**Problem description**
Whichever lines of the entries hold the word "tape" should be identified and copied.

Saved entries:
◇ ◇ ◇ ◇

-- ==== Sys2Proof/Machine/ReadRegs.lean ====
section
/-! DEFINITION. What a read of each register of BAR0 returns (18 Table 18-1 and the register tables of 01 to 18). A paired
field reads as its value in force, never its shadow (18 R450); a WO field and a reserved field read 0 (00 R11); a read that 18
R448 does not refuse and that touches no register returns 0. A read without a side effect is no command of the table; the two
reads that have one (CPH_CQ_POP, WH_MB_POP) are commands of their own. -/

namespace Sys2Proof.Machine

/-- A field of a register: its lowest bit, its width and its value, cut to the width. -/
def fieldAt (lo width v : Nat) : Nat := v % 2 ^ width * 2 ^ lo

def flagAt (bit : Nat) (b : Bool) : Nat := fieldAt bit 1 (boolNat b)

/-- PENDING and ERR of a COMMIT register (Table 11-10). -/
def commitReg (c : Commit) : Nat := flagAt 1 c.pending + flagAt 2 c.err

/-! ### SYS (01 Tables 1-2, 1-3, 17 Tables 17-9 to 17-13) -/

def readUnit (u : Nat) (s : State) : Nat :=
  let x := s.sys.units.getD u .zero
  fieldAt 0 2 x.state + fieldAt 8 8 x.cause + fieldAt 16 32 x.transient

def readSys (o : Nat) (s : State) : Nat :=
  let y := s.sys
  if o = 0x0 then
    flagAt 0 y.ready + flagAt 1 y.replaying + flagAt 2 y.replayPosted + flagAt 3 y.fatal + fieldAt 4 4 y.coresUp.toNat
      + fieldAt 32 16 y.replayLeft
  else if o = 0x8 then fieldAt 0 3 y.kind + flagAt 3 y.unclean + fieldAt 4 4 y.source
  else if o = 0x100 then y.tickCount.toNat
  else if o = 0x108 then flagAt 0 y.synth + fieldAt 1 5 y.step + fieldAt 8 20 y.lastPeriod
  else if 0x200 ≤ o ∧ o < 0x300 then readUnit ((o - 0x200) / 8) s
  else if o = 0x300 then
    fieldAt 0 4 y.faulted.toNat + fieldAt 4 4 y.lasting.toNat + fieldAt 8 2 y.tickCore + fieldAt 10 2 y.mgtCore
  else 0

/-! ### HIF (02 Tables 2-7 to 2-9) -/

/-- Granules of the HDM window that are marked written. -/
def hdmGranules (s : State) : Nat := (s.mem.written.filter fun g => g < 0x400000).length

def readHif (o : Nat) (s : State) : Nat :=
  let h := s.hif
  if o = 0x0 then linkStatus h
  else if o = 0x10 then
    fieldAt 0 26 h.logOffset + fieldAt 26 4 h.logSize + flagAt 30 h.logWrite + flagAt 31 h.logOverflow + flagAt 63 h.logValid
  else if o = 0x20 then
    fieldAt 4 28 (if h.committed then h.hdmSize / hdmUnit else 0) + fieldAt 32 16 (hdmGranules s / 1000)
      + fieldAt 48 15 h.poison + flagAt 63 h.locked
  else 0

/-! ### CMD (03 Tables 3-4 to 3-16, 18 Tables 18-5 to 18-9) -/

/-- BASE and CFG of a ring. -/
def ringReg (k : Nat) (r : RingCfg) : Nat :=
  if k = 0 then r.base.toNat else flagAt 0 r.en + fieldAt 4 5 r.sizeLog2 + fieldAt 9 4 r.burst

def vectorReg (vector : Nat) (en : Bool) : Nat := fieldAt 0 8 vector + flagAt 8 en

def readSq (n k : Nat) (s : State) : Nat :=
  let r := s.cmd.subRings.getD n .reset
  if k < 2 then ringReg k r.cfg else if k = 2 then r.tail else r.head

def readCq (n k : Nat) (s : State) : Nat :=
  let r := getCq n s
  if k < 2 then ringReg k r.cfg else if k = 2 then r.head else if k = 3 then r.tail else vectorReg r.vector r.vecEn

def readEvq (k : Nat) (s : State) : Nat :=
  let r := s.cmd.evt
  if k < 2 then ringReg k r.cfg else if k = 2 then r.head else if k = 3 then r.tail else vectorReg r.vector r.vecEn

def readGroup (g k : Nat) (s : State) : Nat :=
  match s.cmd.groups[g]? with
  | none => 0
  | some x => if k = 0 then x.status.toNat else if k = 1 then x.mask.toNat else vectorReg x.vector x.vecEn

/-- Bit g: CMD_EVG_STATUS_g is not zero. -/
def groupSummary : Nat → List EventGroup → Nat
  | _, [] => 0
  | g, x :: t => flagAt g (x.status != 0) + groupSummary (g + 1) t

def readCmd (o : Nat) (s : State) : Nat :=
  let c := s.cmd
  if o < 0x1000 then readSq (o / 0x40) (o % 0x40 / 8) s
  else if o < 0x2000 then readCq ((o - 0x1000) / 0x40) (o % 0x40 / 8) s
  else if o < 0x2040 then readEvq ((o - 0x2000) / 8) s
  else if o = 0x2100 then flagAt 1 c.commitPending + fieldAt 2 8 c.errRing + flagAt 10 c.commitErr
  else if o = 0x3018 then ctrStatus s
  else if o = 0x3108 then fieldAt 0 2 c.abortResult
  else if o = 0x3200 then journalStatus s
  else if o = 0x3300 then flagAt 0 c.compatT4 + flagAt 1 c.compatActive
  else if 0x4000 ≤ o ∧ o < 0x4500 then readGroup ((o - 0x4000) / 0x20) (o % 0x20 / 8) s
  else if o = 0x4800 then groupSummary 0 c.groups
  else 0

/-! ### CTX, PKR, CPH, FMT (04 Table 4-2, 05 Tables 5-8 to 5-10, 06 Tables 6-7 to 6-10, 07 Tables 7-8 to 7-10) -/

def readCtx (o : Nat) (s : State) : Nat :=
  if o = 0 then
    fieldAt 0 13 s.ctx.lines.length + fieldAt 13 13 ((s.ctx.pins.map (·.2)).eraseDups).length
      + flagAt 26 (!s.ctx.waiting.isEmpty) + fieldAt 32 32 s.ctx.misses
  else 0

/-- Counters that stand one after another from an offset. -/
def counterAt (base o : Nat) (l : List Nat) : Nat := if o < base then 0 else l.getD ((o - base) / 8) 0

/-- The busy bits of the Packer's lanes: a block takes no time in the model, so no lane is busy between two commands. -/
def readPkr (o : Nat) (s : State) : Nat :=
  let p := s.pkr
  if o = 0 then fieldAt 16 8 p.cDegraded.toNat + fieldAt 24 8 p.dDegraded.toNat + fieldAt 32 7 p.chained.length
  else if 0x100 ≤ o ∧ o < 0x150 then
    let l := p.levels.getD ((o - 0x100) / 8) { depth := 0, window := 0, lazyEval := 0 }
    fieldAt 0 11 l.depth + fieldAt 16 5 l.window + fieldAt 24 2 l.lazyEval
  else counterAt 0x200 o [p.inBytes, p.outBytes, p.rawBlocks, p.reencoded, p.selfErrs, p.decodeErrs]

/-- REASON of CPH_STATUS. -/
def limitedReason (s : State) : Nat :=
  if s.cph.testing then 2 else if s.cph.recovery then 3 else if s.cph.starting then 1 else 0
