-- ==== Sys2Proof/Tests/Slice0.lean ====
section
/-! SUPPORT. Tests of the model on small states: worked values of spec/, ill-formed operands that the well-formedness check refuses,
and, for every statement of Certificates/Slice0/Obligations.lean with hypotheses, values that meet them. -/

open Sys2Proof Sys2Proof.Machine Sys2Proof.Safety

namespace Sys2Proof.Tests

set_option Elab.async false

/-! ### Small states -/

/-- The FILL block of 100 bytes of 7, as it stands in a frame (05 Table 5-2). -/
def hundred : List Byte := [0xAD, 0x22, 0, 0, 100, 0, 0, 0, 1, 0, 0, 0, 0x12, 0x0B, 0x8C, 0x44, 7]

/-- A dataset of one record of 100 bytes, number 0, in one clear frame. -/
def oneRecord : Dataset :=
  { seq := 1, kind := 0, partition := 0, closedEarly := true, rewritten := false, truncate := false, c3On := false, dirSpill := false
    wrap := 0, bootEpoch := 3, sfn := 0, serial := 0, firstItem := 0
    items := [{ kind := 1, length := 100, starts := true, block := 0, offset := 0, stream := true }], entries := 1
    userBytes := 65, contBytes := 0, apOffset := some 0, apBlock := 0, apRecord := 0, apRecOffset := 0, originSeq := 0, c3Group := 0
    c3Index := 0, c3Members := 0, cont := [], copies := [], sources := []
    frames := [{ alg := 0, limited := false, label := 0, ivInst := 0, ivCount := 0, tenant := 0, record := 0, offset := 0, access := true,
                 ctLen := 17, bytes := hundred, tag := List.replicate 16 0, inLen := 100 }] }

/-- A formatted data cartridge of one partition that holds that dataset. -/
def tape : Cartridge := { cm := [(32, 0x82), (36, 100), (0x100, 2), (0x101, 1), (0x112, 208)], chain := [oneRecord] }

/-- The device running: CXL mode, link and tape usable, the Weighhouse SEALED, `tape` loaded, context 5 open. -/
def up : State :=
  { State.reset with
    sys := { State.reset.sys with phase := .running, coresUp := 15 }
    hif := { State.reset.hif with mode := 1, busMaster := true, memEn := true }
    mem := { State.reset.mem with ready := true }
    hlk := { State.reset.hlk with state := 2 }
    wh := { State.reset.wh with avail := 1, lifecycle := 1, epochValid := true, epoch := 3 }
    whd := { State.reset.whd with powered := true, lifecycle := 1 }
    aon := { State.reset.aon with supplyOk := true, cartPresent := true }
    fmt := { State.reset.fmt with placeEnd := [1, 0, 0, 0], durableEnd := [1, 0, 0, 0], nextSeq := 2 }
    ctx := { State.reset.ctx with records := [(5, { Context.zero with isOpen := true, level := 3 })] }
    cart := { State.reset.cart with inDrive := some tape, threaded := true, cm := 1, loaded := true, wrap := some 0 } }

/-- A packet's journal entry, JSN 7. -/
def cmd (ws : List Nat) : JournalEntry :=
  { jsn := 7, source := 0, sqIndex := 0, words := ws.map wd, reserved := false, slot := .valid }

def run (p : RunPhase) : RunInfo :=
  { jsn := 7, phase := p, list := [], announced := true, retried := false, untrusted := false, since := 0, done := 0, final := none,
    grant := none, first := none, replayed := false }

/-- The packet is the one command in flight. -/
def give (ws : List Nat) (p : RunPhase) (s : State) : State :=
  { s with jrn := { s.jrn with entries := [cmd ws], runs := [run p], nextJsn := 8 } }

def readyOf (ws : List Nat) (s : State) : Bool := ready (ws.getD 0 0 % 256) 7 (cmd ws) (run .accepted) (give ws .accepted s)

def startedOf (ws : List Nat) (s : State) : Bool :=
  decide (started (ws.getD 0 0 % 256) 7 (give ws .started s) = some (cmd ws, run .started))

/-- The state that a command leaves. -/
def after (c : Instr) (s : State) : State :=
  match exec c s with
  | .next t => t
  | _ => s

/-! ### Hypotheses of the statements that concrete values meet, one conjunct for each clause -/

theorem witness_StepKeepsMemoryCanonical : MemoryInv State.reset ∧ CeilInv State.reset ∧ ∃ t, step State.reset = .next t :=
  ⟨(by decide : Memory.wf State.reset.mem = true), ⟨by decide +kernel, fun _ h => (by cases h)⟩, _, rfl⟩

◇ ◇ ◇ ◇

**Exercise answer**
def tape : Cartridge := { cm := [(32, 0x82), (36, 100), (0x100, 2), (0x101, 1), (0x112, 208)], chain := [oneRecord] }
/-- The device running: CXL mode, link and tape usable, the Weighhouse SEALED, `tape` loaded, context 5 open. -/
    cart := { State.reset.cart with inDrive := some tape, threaded := true, cm := 1, loaded := true, wrap := some 0 } }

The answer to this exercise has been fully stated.